What you need to do: In the entries that follow, copy exactly each line from the first through the line with "(s.setClaim x).tag = s.tag := rfl".

Data:
@[simp] theorem State.setClaim_pending (s : State) (x : ClaimLogic) : (s.setClaim x).pending = s.pending := rfl
@[simp] theorem State.setClaim_clock (s : State) (x : ClaimLogic) : (s.setClaim x).clock = s.clock := rfl
@[simp] theorem State.setClaim_roundTaken (s : State) (x : ClaimLogic) : (s.setClaim x).roundTaken = s.roundTaken := rfl
@[simp] theorem State.setClaim_freeIndex (s : State) (x : ClaimLogic) : (s.setClaim x).freeIndex = s.freeIndex := rfl
@[simp] theorem State.setClaim_panel (s : State) (x : ClaimLogic) : (s.setClaim x).panel = s.panel := rfl
@[simp] theorem State.setClaim_run (s : State) (x : ClaimLogic) : (s.setClaim x).run = s.run := rfl
@[simp] theorem State.setClaim_profile (s : State) (x : ClaimLogic) : (s.setClaim x).profile = s.profile := rfl
@[simp] theorem State.setClaim_load (s : State) (x : ClaimLogic) : (s.setClaim x).load = s.load := rfl
@[simp] theorem State.setClaim_port (s : State) (x : ClaimLogic) : (s.setClaim x).port = s.port := rfl
@[simp] theorem State.setClaim_claim (s : State) (x : ClaimLogic) : (s.setClaim x).claim = x := rfl
@[simp] theorem State.setClaim_seq (s : State) (x : ClaimLogic) : (s.setClaim x).seq = s.seq := rfl
@[simp] theorem State.setClaim_rail (s : State) (x : ClaimLogic) : (s.setClaim x).rail = s.rail := rfl
@[simp] theorem State.setClaim_lis (s : State) (x : ClaimLogic) : (s.setClaim x).lis = s.lis := rfl
@[simp] theorem State.setClaim_table (s : State) (x : ClaimLogic) : (s.setClaim x).table = s.table := rfl
@[simp] theorem State.setClaim_judge (s : State) (x : ClaimLogic) : (s.setClaim x).judge = s.judge := rfl
@[simp] theorem State.setClaim_store (s : State) (x : ClaimLogic) : (s.setClaim x).store = s.store := rfl
@[simp] theorem State.setClaim_closing (s : State) (x : ClaimLogic) : (s.setClaim x).closing = s.closing := rfl
@[simp] theorem State.setClaim_tag (s : State) (x : ClaimLogic) : (s.setClaim x).tag = s.tag := rfl
@[simp] theorem State.setClaim_openMarker (s : State) (x : ClaimLogic) : (s.setClaim x).openMarker = s.openMarker := rfl

@[simp] theorem State.setSeq_pending (s : State) (x : Sequencer) : (s.setSeq x).pending = s.pending := rfl
@[simp] theorem State.setSeq_clock (s : State) (x : Sequencer) : (s.setSeq x).clock = s.clock := rfl
@[simp] theorem State.setSeq_roundTaken (s : State) (x : Sequencer) : (s.setSeq x).roundTaken = s.roundTaken := rfl
@[simp] theorem State.setSeq_freeIndex (s : State) (x : Sequencer) : (s.setSeq x).freeIndex = s.freeIndex := rfl
@[simp] theorem State.setSeq_panel (s : State) (x : Sequencer) : (s.setSeq x).panel = s.panel := rfl
@[simp] theorem State.setSeq_run (s : State) (x : Sequencer) : (s.setSeq x).run = s.run := rfl
@[simp] theorem State.setSeq_profile (s : State) (x : Sequencer) : (s.setSeq x).profile = s.profile := rfl
@[simp] theorem State.setSeq_load (s : State) (x : Sequencer) : (s.setSeq x).load = s.load := rfl
@[simp] theorem State.setSeq_port (s : State) (x : Sequencer) : (s.setSeq x).port = s.port := rfl
@[simp] theorem State.setSeq_claim (s : State) (x : Sequencer) : (s.setSeq x).claim = s.claim := rfl
@[simp] theorem State.setSeq_seq (s : State) (x : Sequencer) : (s.setSeq x).seq = x := rfl
@[simp] theorem State.setSeq_rail (s : State) (x : Sequencer) : (s.setSeq x).rail = s.rail := rfl
@[simp] theorem State.setSeq_lis (s : State) (x : Sequencer) : (s.setSeq x).lis = s.lis := rfl
@[simp] theorem State.setSeq_table (s : State) (x : Sequencer) : (s.setSeq x).table = s.table := rfl
@[simp] theorem State.setSeq_judge (s : State) (x : Sequencer) : (s.setSeq x).judge = s.judge := rfl
@[simp] theorem State.setSeq_store (s : State) (x : Sequencer) : (s.setSeq x).store = s.store := rfl
@[simp] theorem State.setSeq_closing (s : State) (x : Sequencer) : (s.setSeq x).closing = s.closing := rfl
@[simp] theorem State.setSeq_tag (s : State) (x : Sequencer) : (s.setSeq x).tag = s.tag := rfl
@[simp] theorem State.setSeq_openMarker (s : State) (x : Sequencer) : (s.setSeq x).openMarker = s.openMarker := rfl

@[simp] theorem State.setRail_pending (s : State) (x : RailMonitor) : (s.setRail x).pending = s.pending := rfl
@[simp] theorem State.setRail_clock (s : State) (x : RailMonitor) : (s.setRail x).clock = s.clock := rfl
@[simp] theorem State.setRail_roundTaken (s : State) (x : RailMonitor) : (s.setRail x).roundTaken = s.roundTaken := rfl
@[simp] theorem State.setRail_freeIndex (s : State) (x : RailMonitor) : (s.setRail x).freeIndex = s.freeIndex := rfl
@[simp] theorem State.setRail_panel (s : State) (x : RailMonitor) : (s.setRail x).panel = s.panel := rfl
@[simp] theorem State.setRail_run (s : State) (x : RailMonitor) : (s.setRail x).run = s.run := rfl
@[simp] theorem State.setRail_profile (s : State) (x : RailMonitor) : (s.setRail x).profile = s.profile := rfl
@[simp] theorem State.setRail_load (s : State) (x : RailMonitor) : (s.setRail x).load = s.load := rfl
@[simp] theorem State.setRail_port (s : State) (x : RailMonitor) : (s.setRail x).port = s.port := rfl
@[simp] theorem State.setRail_claim (s : State) (x : RailMonitor) : (s.setRail x).claim = s.claim := rfl
@[simp] theorem State.setRail_seq (s : State) (x : RailMonitor) : (s.setRail x).seq = s.seq := rfl
@[simp] theorem State.setRail_rail (s : State) (x : RailMonitor) : (s.setRail x).rail = x := rfl
@[simp] theorem State.setRail_lis (s : State) (x : RailMonitor) : (s.setRail x).lis = s.lis := rfl
@[simp] theorem State.setRail_table (s : State) (x : RailMonitor) : (s.setRail x).table = s.table := rfl
@[simp] theorem State.setRail_judge (s : State) (x : RailMonitor) : (s.setRail x).judge = s.judge := rfl
@[simp] theorem State.setRail_store (s : State) (x : RailMonitor) : (s.setRail x).store = s.store := rfl
@[simp] theorem State.setRail_closing (s : State) (x : RailMonitor) : (s.setRail x).closing = s.closing := rfl
@[simp] theorem State.setRail_tag (s : State) (x : RailMonitor) : (s.setRail x).tag = s.tag := rfl
@[simp] theorem State.setRail_openMarker (s : State) (x : RailMonitor) : (s.setRail x).openMarker = s.openMarker := rfl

Output:
@[simp] theorem State.setClaim_pending (s : State) (x : ClaimLogic) : (s.setClaim x).pending = s.pending := rfl
@[simp] theorem State.setClaim_clock (s : State) (x : ClaimLogic) : (s.setClaim x).clock = s.clock := rfl
@[simp] theorem State.setClaim_roundTaken (s : State) (x : ClaimLogic) : (s.setClaim x).roundTaken = s.roundTaken := rfl
@[simp] theorem State.setClaim_freeIndex (s : State) (x : ClaimLogic) : (s.setClaim x).freeIndex = s.freeIndex := rfl
@[simp] theorem State.setClaim_panel (s : State) (x : ClaimLogic) : (s.setClaim x).panel = s.panel := rfl
@[simp] theorem State.setClaim_run (s : State) (x : ClaimLogic) : (s.setClaim x).run = s.run := rfl
@[simp] theorem State.setClaim_profile (s : State) (x : ClaimLogic) : (s.setClaim x).profile = s.profile := rfl
@[simp] theorem State.setClaim_load (s : State) (x : ClaimLogic) : (s.setClaim x).load = s.load := rfl
@[simp] theorem State.setClaim_port (s : State) (x : ClaimLogic) : (s.setClaim x).port = s.port := rfl
@[simp] theorem State.setClaim_claim (s : State) (x : ClaimLogic) : (s.setClaim x).claim = x := rfl
@[simp] theorem State.setClaim_seq (s : State) (x : ClaimLogic) : (s.setClaim x).seq = s.seq := rfl
@[simp] theorem State.setClaim_rail (s : State) (x : ClaimLogic) : (s.setClaim x).rail = s.rail := rfl
@[simp] theorem State.setClaim_lis (s : State) (x : ClaimLogic) : (s.setClaim x).lis = s.lis := rfl
@[simp] theorem State.setClaim_table (s : State) (x : ClaimLogic) : (s.setClaim x).table = s.table := rfl
@[simp] theorem State.setClaim_judge (s : State) (x : ClaimLogic) : (s.setClaim x).judge = s.judge := rfl
@[simp] theorem State.setClaim_store (s : State) (x : ClaimLogic) : (s.setClaim x).store = s.store := rfl
@[simp] theorem State.setClaim_closing (s : State) (x : ClaimLogic) : (s.setClaim x).closing = s.closing := rfl
@[simp] theorem State.setClaim_tag (s : State) (x : ClaimLogic) : (s.setClaim x).tag = s.tag := rfl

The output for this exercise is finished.